No offense, but you need to do more homework.  It's not easy homework,
either -- hence the "no offense".

Yes, there are combining characters in UTF-32.   UTF-32 is something
called a "character encoding form" and combining characters are
completely orthogonal to encoding forms.

If you can afford it, grab a copy of the Unicode standard.   Or check
on unicode.org -- for all I know it's freely available these days.

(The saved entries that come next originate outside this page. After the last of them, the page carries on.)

-- ==== Sys2Proof/Laws/KeepsEmbed.lean ====
section
/-!
SUPPORT. Which parts of the state each operation keeps: embedding tables and vector search.
-/
namespace Sys2Proof.Safety

open Sys2Proof Sys2Proof.Machine

set_option Elab.async false

variable {g : Part} {s0 : State}

theorem servedReads_keeps (hg : Free 67115520 g) : ∀ a0 a1 a2 a3 s, (∀ t, Keeps g s0 t → Keeps g s0 (a3 t)) → Keeps g s0 s → Keeps g s0 (servedReads a0 a1 a2 a3 s) := by
  intro a0 a1 a2 a3 s hk0 h
  unfold servedReads
  extract_lets +onlyGivenNames v1 v2 v3 v4
  clear_value v1
  clear_value v2
  clear_value v3
  clear_value v4
  refine @keeps_ite _ (Keeps g s0) _ _ _ _ ?_ ?_
  ·
    refine hk0 _ ?_
    refine keeps_foldl (P := Keeps g s0) (fun b5 x6 h7 => ?_) _ _ ?_
    ·
      refine countVirtual_keeps (hg.sub rfl) _ _ _ _ _ ?_
      with_reducible assumption
    ·
      with_reducible assumption
  ·
    refine keeps_foldl (P := Keeps g s0) (fun b8 x9 h10 => ?_) _ _ ?_
    ·
      refine bring_keeps (hg.sub rfl) _ _ _ ?_
      with_reducible assumption
    ·
      refine updPosted_keeps (hg.sub rfl) _ _ _ ?_
      with_reducible assumption

theorem awaitHost_keeps (hg : Free 205520896 g) : ∀ a0 a1 a2 a3 s, (∀ t, Keeps g s0 t → Keeps g s0 (a3 t)) → Keeps g s0 s → Keeps g s0 (awaitHost a0 a1 a2 a3 s) := by
  intro a0 a1 a2 a3 s hk0 h
  unfold awaitHost
  extract_lets +onlyGivenNames v1
  clear_value v1
  refine @keeps_ite _ (Keeps g s0) _ _ _ _ ?_ ?_
  ·
    refine keeps_foldl (P := Keeps g s0) (fun b2 x3 h4 => ?_) _ _ ?_
    ·
      extract_lets +onlyGivenNames v5 v6
      clear_value v5
      extract_lets +onlyGivenNames v7
      refine Keeps.cut (g := g) (s0 := s0) v7 ?_ (fun h8 => ?_)
      ·
        unfold v7
        refine keeps_rill (s := b2) 4194304 (hg.sub rfl) ?_ (.inl rfl) (.inr rfl)
        with_reducible assumption
      clear_value v7
      refine emit_keeps (hg.sub rfl) _ _ ?_
      with_reducible assumption
    ·
      refine updPosted_keeps (hg.sub rfl) _ _ _ ?_
      with_reducible assumption
  ·
    refine @keeps_ite _ (Keeps g s0) _ _ _ _ ?_ ?_
    ·
      with_reducible assumption
    ·
      refine hk0 _ ?_
      with_reducible assumption

theorem serveLookup_keeps (hg : Free 8795462144 g) : ∀ a0 a1 s, Keeps g s0 s → Keeps g s0 (serveLookup a0 a1 s) := by
  intro a0 a1 s h
  unfold serveLookup
  extract_lets +onlyGivenNames v1 v2 v3 v4
  clear_value v1
  clear_value v2
  clear_value v3
  clear_value v4
  split
  ·
    rename_i y5 y6 y7
    refine answer_keeps (hg.sub rfl) _ _ _ _ _ _ _ _ ?_
    with_reducible assumption
  ·
    rename_i y8
    refine @keeps_ite _ (Keeps g s0) _ _ _ _ ?_ ?_
    ·
      refine answer_keeps (hg.sub rfl) _ _ _ _ _ _ _ _ ?_
      with_reducible assumption
    ·
      refine awaitHost_keeps (hg.sub rfl) _ _ _ _ _ (fun x9 h10 => ?_) ?_
      ·
        refine servedReads_keeps (hg.sub rfl) _ _ _ _ _ (fun x11 h12 => ?_) ?_
        ·
          extract_lets +onlyGivenNames v13 v14 v15
          clear_value v13
          clear_value v14
          clear_value v15
          split
          ·
            rename_i y16 y17 y18
            refine answer_keeps (hg.sub rfl) _ _ _ _ _ _ _ _ ?_
            with_reducible assumption
          ·
            rename_i y19
            extract_lets +onlyGivenNames v20 v21
            clear_value v20
            clear_value v21
            refine answer_keeps (hg.sub rfl) _ _ _ _ _ _ _ _ ?_
            with_reducible assumption
        ·
          with_reducible assumption
      ·
        with_reducible assumption

theorem putHead_keeps (hg : Free 3629243168 g) : ∀ a0 a1 a2 a3 a4 s, Keeps g s0 s → Keeps g s0 (putHead a0 a1 a2 a3 a4 s) := by
  intro a0 a1 a2 a3 a4 s h
  unfold putHead
  refine Keeps2.snd ?_
  refine vwrite_keeps (hg.sub rfl) _ _ _ _ _ ?_
  with_reducible assumption

theorem takeSlot_keeps (hg : Free 3629243168 g) : ∀ a0 a1 a2 a3 s, Keeps g s0 s → Keeps2 g s0 (takeSlot a0 a1 a2 a3 s) := by
  intro a0 a1 a2 a3 s h
  unfold takeSlot
  extract_lets +onlyGivenNames v1
  clear_value v1
  split
  ·
    rename_i y2 y3 y4 y5
    refine @keeps_ite _ (Keeps2 g s0) _ _ _ _ ?_ ?_
    ·
      refine Keeps2.mk ?_
      refine putHead_keeps (hg.sub rfl) _ _ _ _ _ _ ?_
      with_reducible assumption
    ·
      refine Keeps2.mk ?_
      refine putHead_keeps (hg.sub rfl) _ _ _ _ _ _ ?_
      with_reducible assumption

theorem lookupStart_keeps (hg : Free 12328229664 g) : ∀ a0 s, Keeps g s0 s → Keeps g s0 (lookupStart a0 s) := by
  intro a0 s h
  unfold lookupStart
  extract_lets +onlyGivenNames v1 v2
  clear_value v1
  clear_value v2
  split
  ·
    rename_i y3 y4 y5 y6 y7
    refine refuseOp_keeps (hg.sub rfl) _ _ _ _ _ ?_
    with_reducible assumption
  ·
    rename_i y8 y9 y10 y11
    refine refuseOp_keeps (hg.sub rfl) _ _ _ _ _ ?_
    with_reducible assumption
  ·
    rename_i y12 y13 y14 y15 y16 y17
    extract_lets +onlyGivenNames v18
    clear_value v18
    split
    ·
      rename_i y19 y20 y21
      refine refuseOp_keeps (hg.sub rfl) _ _ _ _ _ ?_
      with_reducible assumption
    ·
      rename_i y22 y23
      split
      ·
        rename_i y24 y25 y26 y27
        refine finishJob_keeps (hg.sub rfl) _ _ _ _ _ ?_
        with_reducible assumption
      ·
        rename_i y28 y29 y30
        refine @keeps_ite _ (Keeps g s0) _ _ _ _ ?_ ?_
        ·
          refine refuseOp_keeps (hg.sub rfl) _ _ _ _ _ ?_
          with_reducible assumption
        ·
          extract_lets +onlyGivenNames v31 v32
          clear_value v31
          clear_value v32
          split
          ·
            rename_i y33 y34 y35
            refine refuseOp_keeps (hg.sub rfl) _ _ _ _ _ ?_
            with_reducible assumption
          ·
            rename_i y36 y37
            extract_lets +onlyGivenNames v38 v39
            clear_value v38
            clear_value v39
            refine beginRun_keeps (hg.sub rfl) _ _ _ _ _ ?_
            with_reducible assumption

theorem updateStart_keeps (hg : Free 12328229664 g) : ∀ a0 s, Keeps g s0 s → Keeps g s0 (updateStart a0 s) := by
  intro a0 s h
  unfold updateStart
  extract_lets +onlyGivenNames v1
  clear_value v1
  split
  ·
    rename_i y2 y3 y4 y5 y6
    refine refuseOp_keeps (hg.sub rfl) _ _ _ _ _ ?_
    with_reducible assumption
  ·
    rename_i y7 y8 y9 y10
    refine refuseOp_keeps (hg.sub rfl) _ _ _ _ _ ?_
    with_reducible assumption
  ·
    rename_i y11 y12 y13 y14 y15 y16
    split
    ·
      rename_i y17 y18 y19 y20
      refine finishJob_keeps (hg.sub rfl) _ _ _ _ _ ?_
      with_reducible assumption
    ·
      rename_i y21 y22 y23
      split
      ·
        rename_i y24 y25 y26
        refine refuseOp_keeps (hg.sub rfl) _ _ _ _ _ ?_
        with_reducible assumption
      ·
        rename_i y27 y28
        extract_lets +onlyGivenNames v29 v30
        clear_value v29
        clear_value v30
        refine beginRun_keeps (hg.sub rfl) _ _ _ _ _ ?_
        with_reducible assumption

theorem pushSlot_keeps (hg : Free 3629243168 g) : ∀ a0 a1 a2 a3 s, Keeps g s0 s → Keeps g s0 (pushSlot a0 a1 a2 a3 s) := by
  intro a0 a1 a2 a3 s h
  unfold pushSlot
  split
  ·
    rename_i y1 y2 y3 y4
    refine putHead_keeps (hg.sub rfl) _ _ _ _ _ _ ?_
    refine Keeps2.snd ?_
    refine vwrite_keeps (hg.sub rfl) _ _ _ _ _ ?_
    with_reducible assumption

theorem recycle_keeps (hg : Free 3629243168 g) : ∀ a0 a1 a2 a3 s, Keeps g s0 s → Keeps g s0 (recycle a0 a1 a2 a3 s) := by
  intro a0 a1 a2 a3 s h
  unfold recycle
  split
  ·
    rename_i y1 y2 y3 y4
    extract_lets +onlyGivenNames v5
    clear_value v5
    refine putHead_keeps (hg.sub rfl) _ _ _ _ _ _ ?_
    refine keeps_foldl (P := Keeps g s0) (fun b6 x7 h8 => ?_) _ _ ?_
    ·
      refine pushSlot_keeps (hg.sub rfl) _ _ _ _ _ ?_
      with_reducible assumption
    ·
      with_reducible assumption

theorem commitRow_keeps (hg : Free 3629243168 g) : ∀ a0 a1 a2 a3 a4 s, Keeps g s0 s → Keeps2 g s0 (commitRow a0 a1 a2 a3 a4 s) := by
  intro a0 a1 a2 a3 a4 s h
  unfold commitRow
  extract_lets +onlyGivenNames v1 v2 v3
  clear_value v1
  clear_value v2
  clear_value v3
  split
  ·
    rename_i y4 y5 y6
    refine Keeps2.mk ?_
    with_reducible assumption
  ·
    rename_i y7 y8 y9
    extract_lets +onlyGivenNames v10 v11
    clear_value v10
    clear_value v11
    split
    ·
      rename_i y12 y13 y14
      refine Keeps2.mk ?_
      with_reducible assumption
    ·
      rename_i y15 y16 y17
      split
      ·
        rename_i y18 y19 y20 y21
        refine Keeps.cut (g := g) (s0 := s0) y20 (Keeps2.of_eq ?_ y21) (fun h22 => ?_)
        ·
          split
          ·
            rename_i y23 y24 y25
            refine Keeps2.mk ?_
            with_reducible assumption
          ·
            rename_i y26 y27
            refine takeSlot_keeps (hg.sub rfl) _ _ _ _ _ ?_
            with_reducible assumption
        extract_lets +onlyGivenNames v28 v29 v30 v31
        clear_value v28
        refine Keeps.cut (g := g) (s0 := s0) v29 ?_ (fun h32 => ?_)
        ·
          unfold v29
          refine @keeps_ite _ (Keeps g s0) _ _ _ _ ?_ ?_
          ·
            with_reducible assumption
          ·
            split
            ·
              rename_i y33 y34
              with_reducible assumption
            ·
              rename_i y35 y36 y37
              extract_lets +onlyGivenNames v38
              clear_value v38
              refine Keeps2.snd ?_
              refine vwrite_keeps (hg.sub rfl) _ _ _ _ _ ?_
              with_reducible assumption
        clear_value v29
        clear_value v30
        refine Keeps.cut (g := g) (s0 := s0) v31 ?_ (fun h39 => ?_)
        ·
          unfold v31
          refine Keeps2.snd ?_
          refine vwrite_keeps (hg.sub rfl) _ _ _ _ _ ?_
          with_reducible assumption
        clear_value v31
        extract_lets +onlyGivenNames v40
        clear_value v40
        refine Keeps2.mk ?_
        refine @keeps_ite _ (Keeps g s0) _ _ _ _ ?_ ?_
        ·
          with_reducible assumption
        ·
          refine pushSlot_keeps (hg.sub rfl) _ _ _ _ _ ?_
          with_reducible assumption

theorem commitRows_keeps (hg : Free 3629243168 g) : ∀ a0 a1 a2 a3 a4 s, Keeps g s0 s → Keeps2 g s0 (commitRows a0 a1 a2 a3 a4 s) := by
  intro a0 a1 a2 a3 a4 s
  induction a4 generalizing a0 a1 a2 a3 s
  ·
    intro h1
    unfold commitRows
    refine Keeps2.mk ?_
    with_reducible assumption
  ·
    rename_i y2 y3 y4
    intro h5
    unfold commitRows
    split
    ·
      rename_i y6 y7 y8
      refine Keeps.cut (g := g) (s0 := s0) y7 (Keeps2.of_eq ?_ y8) (fun h9 => ?_)
      ·
        refine commitRow_keeps (hg.sub rfl) _ _ _ _ _ _ ?_
        with_reducible assumption
      refine y4 _ _ _ _ _ ?_
      with_reducible assumption
    ·
      rename_i y10 y11 y12 y13 y14
      refine Keeps.cut (g := g) (s0 := s0) y12 (Keeps2.of_eq ?_ y14) (fun h15 => ?_)
      ·
        refine commitRow_keeps (hg.sub rfl) _ _ _ _ _ _ ?_
        with_reducible assumption
      refine Keeps2.mk ?_
      with_reducible assumption

theorem putStaged_keeps (hg : Free 67108864 g) : ∀ a0 s, Keeps g s0 s → Keeps g s0 (putStaged a0 s) := by
  intro a0 s h
  unfold putStaged
  refine keeps_exch (s := s) (hg.sub rfl) ?_
  with_reducible assumption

Please read my proposal on this list and c.l.s.  The standard Scheme
character and string types are not sanely unicode-friendly unless
interpreted as rather low-level operations.  It makes more sense to
say that CHAR? values are octets than to say they are "unicode
characters".


    > - If we go with a variable width encoding, we can just as well use
    >   UTF-8 and replace strings/chars with something new, like Tom's
    >   texts/graphemes.

It's not quite "replace" but yeah -- where traditionally you'd teach a
newbie to use characters and strings, teach them instead to use the
(subtlely different) graphemes and texts.



    > - What kind of data type are strings anyway?  Vectors or lists?
    >   Traditionally, they have been mutable vectors, but variable-width
    >   encoding of 'characters' might force us to rethink this, in general.
    >   People expect constant time accesses for vector-like things, but we
    >   will probably not want to guarantee them for a variable-width
    >   encoding (with integers as indices).

A "vector of octets" is so remarkably useful that Scheme should not
fail to provide it.  CHAR? and STRING? types are compatible with
"octet and vector of octets" but not with Unicode.  So: add TEXT? and
GRAPHEME? for "string processing" and let CHAR? and STRING? be
octet-based types.

I'm as surprised as you are.  I've spent many months assuming that I
wanted CHAR? to be able to hold an arbitrary unicode code point -- but
it simply does not work out.


    > - So the text/grapheme API should maybe be more abstract, and not be
    >   using integers to refer to graphemes contained in texts but some
    >   opaque 'iterator', 'subtext' or 'grapheme range' thing.

It can use integers just fine except that, in the face of mutations to
a "text", integer indexes don't behave well.  So, yeah, there's a need
for "markers" which are an example of "cursors".  I think it's ok,
though, to expose the integers that underly markers, though.  They
behave comparably to (what you expect of) the integers in most cases.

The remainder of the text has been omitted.